Re: [PATCH 2/5] swap: fix do_swap_page() race with swapoff

Miaohe Lin <linmiaohe@xxxxxxxxxx> · Wed, 14 Apr 2021 11:27:21 +0800

On 2021/4/14 11:07, Huang, Ying wrote:
> Miaohe Lin <linmiaohe@xxxxxxxxxx> writes:
> 
>> On 2021/4/13 9:27, Huang, Ying wrote:
>>> Miaohe Lin <linmiaohe@xxxxxxxxxx> writes:
>>>
>>>> When I was investigating the swap code, I found the below possible race
>>>> window:
>>>>
>>>> CPU 1					CPU 2
>>>> -----					-----
>>>> do_swap_page
>>>>   synchronous swap_readpage
>>>>     alloc_page_vma
>>>> 					swapoff
>>>> 					  release swap_file, bdev, or ...
>>>>       swap_readpage
>>>> 	check sis->flags is ok
>>>> 	  access swap_file, bdev...[oops!]
>>>> 					    si->flags = 0
>>>>
>>>> Using current get/put_swap_device() to guard against concurrent swapoff for
>>>> swap_readpage() looks terrible because swap_readpage() may take really long
>>>> time. And this race may not be really pernicious because swapoff is usually
>>>> done when system shutdown only. To reduce the performance overhead on the
>>>> hot-path as much as possible, it appears we can use the percpu_ref to close
>>>> this race window(as suggested by Huang, Ying).
>>>>
>>>> Fixes: 235b62176712 ("mm/swap: add cluster lock")
>>>
>>> This isn't the commit that introduces the race.  You can use `git blame`
>>> find out the correct commit.  For this it's commit 0bcac06f27d7 "mm,
>>> swap: skip swapcache for swapin of synchronous device".
>>>
>>
>> Sorry about it!

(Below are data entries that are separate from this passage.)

/-! ### `State.onBlock` -/

@[simp] theorem State.onBlock_agenda (k : Nat) (f : Block → Block) : (s.onBlock k f).agenda = s.agenda := rfl
@[simp] theorem State.onBlock_rot (k : Nat) (f : Block → Block) : (s.onBlock k f).rot = s.rot := rfl
@[simp] theorem State.onBlock_cur (k : Nat) (f : Block → Block) : (s.onBlock k f).cur = s.cur := rfl
@[simp] theorem State.onBlock_scur (k : Nat) (f : Block → Block) : (s.onBlock k f).scur = s.scur := rfl
@[simp] theorem State.onBlock_nextId (k : Nat) (f : Block → Block) : (s.onBlock k f).nextId = s.nextId := rfl
@[simp] theorem State.onBlock_answer (k : Nat) (f : Block → Block) : (s.onBlock k f).answer = s.answer := rfl
@[simp] theorem State.onBlock_time (k : Nat) (f : Block → Block) : (s.onBlock k f).time = s.time := rfl
@[simp] theorem State.onBlock_reels (k : Nat) (f : Block → Block) : (s.onBlock k f).reels = s.reels := rfl
@[simp] theorem State.onBlock_blocks (k : Nat) (f : Block → Block) : (s.onBlock k f).blocks = s.blocks.adjust k f := rfl
@[simp] theorem State.onBlock_cores (k : Nat) (f : Block → Block) : (s.onBlock k f).cores = s.cores := rfl
@[simp] theorem State.onBlock_domains (k : Nat) (f : Block → Block) : (s.onBlock k f).domains = s.domains := rfl
@[simp] theorem State.onBlock_parts (k : Nat) (f : Block → Block) : (s.onBlock k f).parts = s.parts := rfl
@[simp] theorem State.onBlock_mem (k : Nat) (f : Block → Block) : (s.onBlock k f).mem = s.mem := rfl
@[simp] theorem State.onBlock_msgs (k : Nat) (f : Block → Block) : (s.onBlock k f).msgs = s.msgs := rfl
@[simp] theorem State.onBlock_stores (k : Nat) (f : Block → Block) : (s.onBlock k f).stores = s.stores := rfl
@[simp] theorem State.onBlock_faults (k : Nat) (f : Block → Block) : (s.onBlock k f).faults = s.faults := rfl
@[simp] theorem State.onBlock_launches (k : Nat) (f : Block → Block) : (s.onBlock k f).launches = s.launches := rfl
@[simp] theorem State.onBlock_nextLaunch (k : Nat) (f : Block → Block) : (s.onBlock k f).nextLaunch = s.nextLaunch := rfl
@[simp] theorem State.onBlock_queues (k : Nat) (f : Block → Block) : (s.onBlock k f).queues = s.queues := rfl
@[simp] theorem State.onBlock_refusals (k : Nat) (f : Block → Block) : (s.onBlock k f).refusals = s.refusals := rfl
@[simp] theorem State.onBlock_servedSlot (k : Nat) (f : Block → Block) : (s.onBlock k f).servedSlot = s.servedSlot := rfl
@[simp] theorem State.onBlock_preempts (k : Nat) (f : Block → Block) : (s.onBlock k f).preempts = s.preempts := rfl
@[simp] theorem State.onBlock_saved (k : Nat) (f : Block → Block) : (s.onBlock k f).saved = s.saved := rfl
@[simp] theorem State.onBlock_wafer (k : Nat) (f : Block → Block) : (s.onBlock k f).wafer = s.wafer := rfl
@[simp] theorem State.onBlock_hostLines (k : Nat) (f : Block → Block) : (s.onBlock k f).hostLines = s.hostLines := rfl
@[simp] theorem State.onBlock_hostDir (k : Nat) (f : Block → Block) : (s.onBlock k f).hostDir = s.hostDir := rfl
@[simp] theorem State.onBlock_hostReqs (k : Nat) (f : Block → Block) : (s.onBlock k f).hostReqs = s.hostReqs := rfl
@[simp] theorem State.onBlock_irqs (k : Nat) (f : Block → Block) : (s.onBlock k f).irqs = s.irqs := rfl
@[simp] theorem State.onBlock_portsFenced (k : Nat) (f : Block → Block) : (s.onBlock k f).portsFenced = s.portsFenced := rfl
@[simp] theorem State.onBlock_lostWafers (k : Nat) (f : Block → Block) : (s.onBlock k f).lostWafers = s.lostWafers := rfl
@[simp] theorem State.onBlock_colls (k : Nat) (f : Block → Block) : (s.onBlock k f).colls = s.colls := rfl
@[simp] theorem State.onBlock_abandons (k : Nat) (f : Block → Block) : (s.onBlock k f).abandons = s.abandons := rfl
@[simp] theorem State.onBlock_tier (k : Nat) (f : Block → Block) : (s.onBlock k f).tier = s.tier := rfl
@[simp] theorem State.onBlock_errLog (k : Nat) (f : Block → Block) : (s.onBlock k f).errLog = s.errLog := rfl
@[simp] theorem State.onBlock_mgmt (k : Nat) (f : Block → Block) : (s.onBlock k f).mgmt = s.mgmt := rfl
@[simp] theorem State.onBlock_boot (k : Nat) (f : Block → Block) : (s.onBlock k f).boot = s.boot := rfl

/-! ### `State.onReel` -/

@[simp] theorem State.onReel_agenda (k : Nat) (f : Reel → Reel) : (s.onReel k f).agenda = s.agenda := rfl
@[simp] theorem State.onReel_rot (k : Nat) (f : Reel → Reel) : (s.onReel k f).rot = s.rot := rfl
@[simp] theorem State.onReel_cur (k : Nat) (f : Reel → Reel) : (s.onReel k f).cur = s.cur := rfl
@[simp] theorem State.onReel_scur (k : Nat) (f : Reel → Reel) : (s.onReel k f).scur = s.scur := rfl
@[simp] theorem State.onReel_nextId (k : Nat) (f : Reel → Reel) : (s.onReel k f).nextId = s.nextId := rfl
@[simp] theorem State.onReel_answer (k : Nat) (f : Reel → Reel) : (s.onReel k f).answer = s.answer := rfl
@[simp] theorem State.onReel_time (k : Nat) (f : Reel → Reel) : (s.onReel k f).time = s.time := rfl
@[simp] theorem State.onReel_reels (k : Nat) (f : Reel → Reel) : (s.onReel k f).reels = s.reels.adjust k f := rfl
@[simp] theorem State.onReel_blocks (k : Nat) (f : Reel → Reel) : (s.onReel k f).blocks = s.blocks := rfl
@[simp] theorem State.onReel_cores (k : Nat) (f : Reel → Reel) : (s.onReel k f).cores = s.cores := rfl
@[simp] theorem State.onReel_domains (k : Nat) (f : Reel → Reel) : (s.onReel k f).domains = s.domains := rfl
@[simp] theorem State.onReel_parts (k : Nat) (f : Reel → Reel) : (s.onReel k f).parts = s.parts := rfl
@[simp] theorem State.onReel_mem (k : Nat) (f : Reel → Reel) : (s.onReel k f).mem = s.mem := rfl
@[simp] theorem State.onReel_msgs (k : Nat) (f : Reel → Reel) : (s.onReel k f).msgs = s.msgs := rfl
@[simp] theorem State.onReel_stores (k : Nat) (f : Reel → Reel) : (s.onReel k f).stores = s.stores := rfl
@[simp] theorem State.onReel_faults (k : Nat) (f : Reel → Reel) : (s.onReel k f).faults = s.faults := rfl
@[simp] theorem State.onReel_launches (k : Nat) (f : Reel → Reel) : (s.onReel k f).launches = s.launches := rfl
@[simp] theorem State.onReel_nextLaunch (k : Nat) (f : Reel → Reel) : (s.onReel k f).nextLaunch = s.nextLaunch := rfl
@[simp] theorem State.onReel_queues (k : Nat) (f : Reel → Reel) : (s.onReel k f).queues = s.queues := rfl
@[simp] theorem State.onReel_refusals (k : Nat) (f : Reel → Reel) : (s.onReel k f).refusals = s.refusals := rfl
@[simp] theorem State.onReel_servedSlot (k : Nat) (f : Reel → Reel) : (s.onReel k f).servedSlot = s.servedSlot := rfl
@[simp] theorem State.onReel_preempts (k : Nat) (f : Reel → Reel) : (s.onReel k f).preempts = s.preempts := rfl
@[simp] theorem State.onReel_saved (k : Nat) (f : Reel → Reel) : (s.onReel k f).saved = s.saved := rfl
@[simp] theorem State.onReel_wafer (k : Nat) (f : Reel → Reel) : (s.onReel k f).wafer = s.wafer := rfl
@[simp] theorem State.onReel_hostLines (k : Nat) (f : Reel → Reel) : (s.onReel k f).hostLines = s.hostLines := rfl
@[simp] theorem State.onReel_hostDir (k : Nat) (f : Reel → Reel) : (s.onReel k f).hostDir = s.hostDir := rfl
@[simp] theorem State.onReel_hostReqs (k : Nat) (f : Reel → Reel) : (s.onReel k f).hostReqs = s.hostReqs := rfl
@[simp] theorem State.onReel_irqs (k : Nat) (f : Reel → Reel) : (s.onReel k f).irqs = s.irqs := rfl
@[simp] theorem State.onReel_portsFenced (k : Nat) (f : Reel → Reel) : (s.onReel k f).portsFenced = s.portsFenced := rfl
@[simp] theorem State.onReel_lostWafers (k : Nat) (f : Reel → Reel) : (s.onReel k f).lostWafers = s.lostWafers := rfl
@[simp] theorem State.onReel_colls (k : Nat) (f : Reel → Reel) : (s.onReel k f).colls = s.colls := rfl
@[simp] theorem State.onReel_abandons (k : Nat) (f : Reel → Reel) : (s.onReel k f).abandons = s.abandons := rfl
@[simp] theorem State.onReel_tier (k : Nat) (f : Reel → Reel) : (s.onReel k f).tier = s.tier := rfl
@[simp] theorem State.onReel_errLog (k : Nat) (f : Reel → Reel) : (s.onReel k f).errLog = s.errLog := rfl
@[simp] theorem State.onReel_mgmt (k : Nat) (f : Reel → Reel) : (s.onReel k f).mgmt = s.mgmt := rfl
@[simp] theorem State.onReel_boot (k : Nat) (f : Reel → Reel) : (s.onReel k f).boot = s.boot := rfl

/-! ### `State.onStore` -/

@[simp] theorem State.onStore_agenda (k : Nat) (f : OutStore → OutStore) : (s.onStore k f).agenda = s.agenda := rfl
@[simp] theorem State.onStore_rot (k : Nat) (f : OutStore → OutStore) : (s.onStore k f).rot = s.rot := rfl
@[simp] theorem State.onStore_cur (k : Nat) (f : OutStore → OutStore) : (s.onStore k f).cur = s.cur := rfl
@[simp] theorem State.onStore_scur (k : Nat) (f : OutStore → OutStore) : (s.onStore k f).scur = s.scur := rfl
@[simp] theorem State.onStore_nextId (k : Nat) (f : OutStore → OutStore) : (s.onStore k f).nextId = s.nextId := rfl
@[simp] theorem State.onStore_answer (k : Nat) (f : OutStore → OutStore) : (s.onStore k f).answer = s.answer := rfl
@[simp] theorem State.onStore_time (k : Nat) (f : OutStore → OutStore) : (s.onStore k f).time = s.time := rfl
@[simp] theorem State.onStore_reels (k : Nat) (f : OutStore → OutStore) : (s.onStore k f).reels = s.reels := rfl
@[simp] theorem State.onStore_blocks (k : Nat) (f : OutStore → OutStore) : (s.onStore k f).blocks = s.blocks := rfl
@[simp] theorem State.onStore_cores (k : Nat) (f : OutStore → OutStore) : (s.onStore k f).cores = s.cores := rfl
@[simp] theorem State.onStore_domains (k : Nat) (f : OutStore → OutStore) : (s.onStore k f).domains = s.domains := rfl
@[simp] theorem State.onStore_parts (k : Nat) (f : OutStore → OutStore) : (s.onStore k f).parts = s.parts := rfl
@[simp] theorem State.onStore_mem (k : Nat) (f : OutStore → OutStore) : (s.onStore k f).mem = s.mem := rfl
@[simp] theorem State.onStore_msgs (k : Nat) (f : OutStore → OutStore) : (s.onStore k f).msgs = s.msgs := rfl
@[simp] theorem State.onStore_stores (k : Nat) (f : OutStore → OutStore) : (s.onStore k f).stores = s.stores.adjust k f := rfl
@[simp] theorem State.onStore_faults (k : Nat) (f : OutStore → OutStore) : (s.onStore k f).faults = s.faults := rfl
@[simp] theorem State.onStore_launches (k : Nat) (f : OutStore → OutStore) : (s.onStore k f).launches = s.launches := rfl
@[simp] theorem State.onStore_nextLaunch (k : Nat) (f : OutStore → OutStore) : (s.onStore k f).nextLaunch = s.nextLaunch := rfl
@[simp] theorem State.onStore_queues (k : Nat) (f : OutStore → OutStore) : (s.onStore k f).queues = s.queues := rfl
@[simp] theorem State.onStore_refusals (k : Nat) (f : OutStore → OutStore) : (s.onStore k f).refusals = s.refusals := rfl
@[simp] theorem State.onStore_servedSlot (k : Nat) (f : OutStore → OutStore) : (s.onStore k f).servedSlot = s.servedSlot := rfl
@[simp] theorem State.onStore_preempts (k : Nat) (f : OutStore → OutStore) : (s.onStore k f).preempts = s.preempts := rfl
@[simp] theorem State.onStore_saved (k : Nat) (f : OutStore → OutStore) : (s.onStore k f).saved = s.saved := rfl
@[simp] theorem State.onStore_wafer (k : Nat) (f : OutStore → OutStore) : (s.onStore k f).wafer = s.wafer := rfl
@[simp] theorem State.onStore_hostLines (k : Nat) (f : OutStore → OutStore) : (s.onStore k f).hostLines = s.hostLines := rfl
@[simp] theorem State.onStore_hostDir (k : Nat) (f : OutStore → OutStore) : (s.onStore k f).hostDir = s.hostDir := rfl
@[simp] theorem State.onStore_hostReqs (k : Nat) (f : OutStore → OutStore) : (s.onStore k f).hostReqs = s.hostReqs := rfl
@[simp] theorem State.onStore_irqs (k : Nat) (f : OutStore → OutStore) : (s.onStore k f).irqs = s.irqs := rfl
@[simp] theorem State.onStore_portsFenced (k : Nat) (f : OutStore → OutStore) : (s.onStore k f).portsFenced = s.portsFenced := rfl
@[simp] theorem State.onStore_lostWafers (k : Nat) (f : OutStore → OutStore) : (s.onStore k f).lostWafers = s.lostWafers := rfl
@[simp] theorem State.onStore_colls (k : Nat) (f : OutStore → OutStore) : (s.onStore k f).colls = s.colls := rfl
@[simp] theorem State.onStore_abandons (k : Nat) (f : OutStore → OutStore) : (s.onStore k f).abandons = s.abandons := rfl
@[simp] theorem State.onStore_tier (k : Nat) (f : OutStore → OutStore) : (s.onStore k f).tier = s.tier := rfl
@[simp] theorem State.onStore_errLog (k : Nat) (f : OutStore → OutStore) : (s.onStore k f).errLog = s.errLog := rfl
@[simp] theorem State.onStore_mgmt (k : Nat) (f : OutStore → OutStore) : (s.onStore k f).mgmt = s.mgmt := rfl
@[simp] theorem State.onStore_boot (k : Nat) (f : OutStore → OutStore) : (s.onStore k f).boot = s.boot := rfl
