/-- The groups of lanes by line: one for each line that some lane names, with its lanes. -/
theorem mem_byLine (lanes : List AtomLane) (a : AtomLane) (h : a ∈ lanes) :
    (a.va / 128, lanes.filter fun l => l.va / 128 == a.va / 128) ∈ byLine lanes := by
  have hmem : ∀ (xs acc : List Nat) (y : Nat), y ∈ acc ∨ y ∈ xs → y ∈ xs.foldl insertNew acc := by
    intro xs
    induction xs with
    | nil => intro acc y h; simpa using h
    | cons z zs ih =>
      intro acc y h
      refine ih _ _ ?_
      unfold insertNew
      split
      · rename_i hz
        rcases h with h | h
        · exact .inl h
        · rcases List.mem_cons.1 h with rfl | h
          · exact .inl (by simpa using hz)
          · exact .inr h
      · rcases h with h | h
        · exact .inl (List.mem_append_left _ h)
        · rcases List.mem_cons.1 h with rfl | h
          · exact .inl (by simp)
          · exact .inr h
  unfold byLine
  rw [List.mem_map]
  exact ⟨a.va / 128, hmem _ _ _ (.inr (List.mem_map.2 ⟨a, h, rfl⟩)), rfl⟩

end Sys2Proof.Machine
end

What I refer to is commit eb085574a752 ("mm, swap: fix race between
>> swapoff and some swap operations"). And I think this commit does not fix the race
>> condition completely, so I reuse the Fixes tag inside it.
>>
>>> And I suggest to merge 1/5 and 2/5 to make it easy to get the full
>>> picture.
>>>
>>>> Signed-off-by: Miaohe Lin <linmiaohe@xxxxxxxxxx>
>>>> ---
>>>>  include/linux/swap.h |  2 +-
>>>>  mm/memory.c          | 10 ++++++++++
>>>>  mm/swapfile.c        | 28 +++++++++++-----------------
>>>>  3 files changed, 22 insertions(+), 18 deletions(-)
>>>>
>>>> diff --git a/include/linux/swap.h b/include/linux/swap.h
>>>> index 849ba5265c11..9066addb57fd 100644
>>>> --- a/include/linux/swap.h
>>>> +++ b/include/linux/swap.h
>>>> @@ -513,7 +513,7 @@ sector_t swap_page_sector(struct page *page);
>>>>  
>>>>  static inline void put_swap_device(struct swap_info_struct *si)
>>>>  {
>>>> -	rcu_read_unlock();
>>>> +	percpu_ref_put(&si->users);
>>>>  }
>>>>  
>>>>  #else /* CONFIG_SWAP */
>>>> diff --git a/mm/memory.c b/mm/memory.c
>>>> index cc71a445c76c..8543c47b955c 100644
>>>> --- a/mm/memory.c
>>>> +++ b/mm/memory.c
>>>> @@ -3311,6 +3311,7 @@ vm_fault_t do_swap_page(struct vm_fault *vmf)
>>>>  {
>>>>  	struct vm_area_struct *vma = vmf->vma;
>>>>  	struct page *page = NULL, *swapcache;
>>>> +	struct swap_info_struct *si = NULL;
>>>>  	swp_entry_t entry;
>>>>  	pte_t pte;
>>>>  	int locked;
>>>> @@ -3339,6 +3340,11 @@ vm_fault_t do_swap_page(struct vm_fault *vmf)
>>>>  	}
>>>>  
>>>>
>>>
>>> I suggest to add comments here as follows (words copy from Matthew Wilcox)
>>>
>>> 	/* Prevent swapoff from happening to us */
>>
>> Ok.
>>
>>>
>>>> +	si = get_swap_device(entry);
>>>> +	/* In case we raced with swapoff. */
>>>> +	if (unlikely(!si))
>>>> +		goto out;
>>>> +
>>>
>>> Because we wrap the whole do_swap_page() with get/put_swap_device()
>>> now.  We can remove several get/put_swap_device() for function called by
>>> do_swap_page().  That can be another optimization patch.
>>
>> I tried to remove several get/put_swap_device() for function called
>> by do_swap_page() only before I send this series. But it seems they have
>> other callers without proper get/put_swap_device().
> 
> Then we need to revise these callers instead.  Anyway, can be another
> series.

Yes. can be another series.
Thanks.

> 
> Best Regards,
> Huang, Ying
> 
> .
>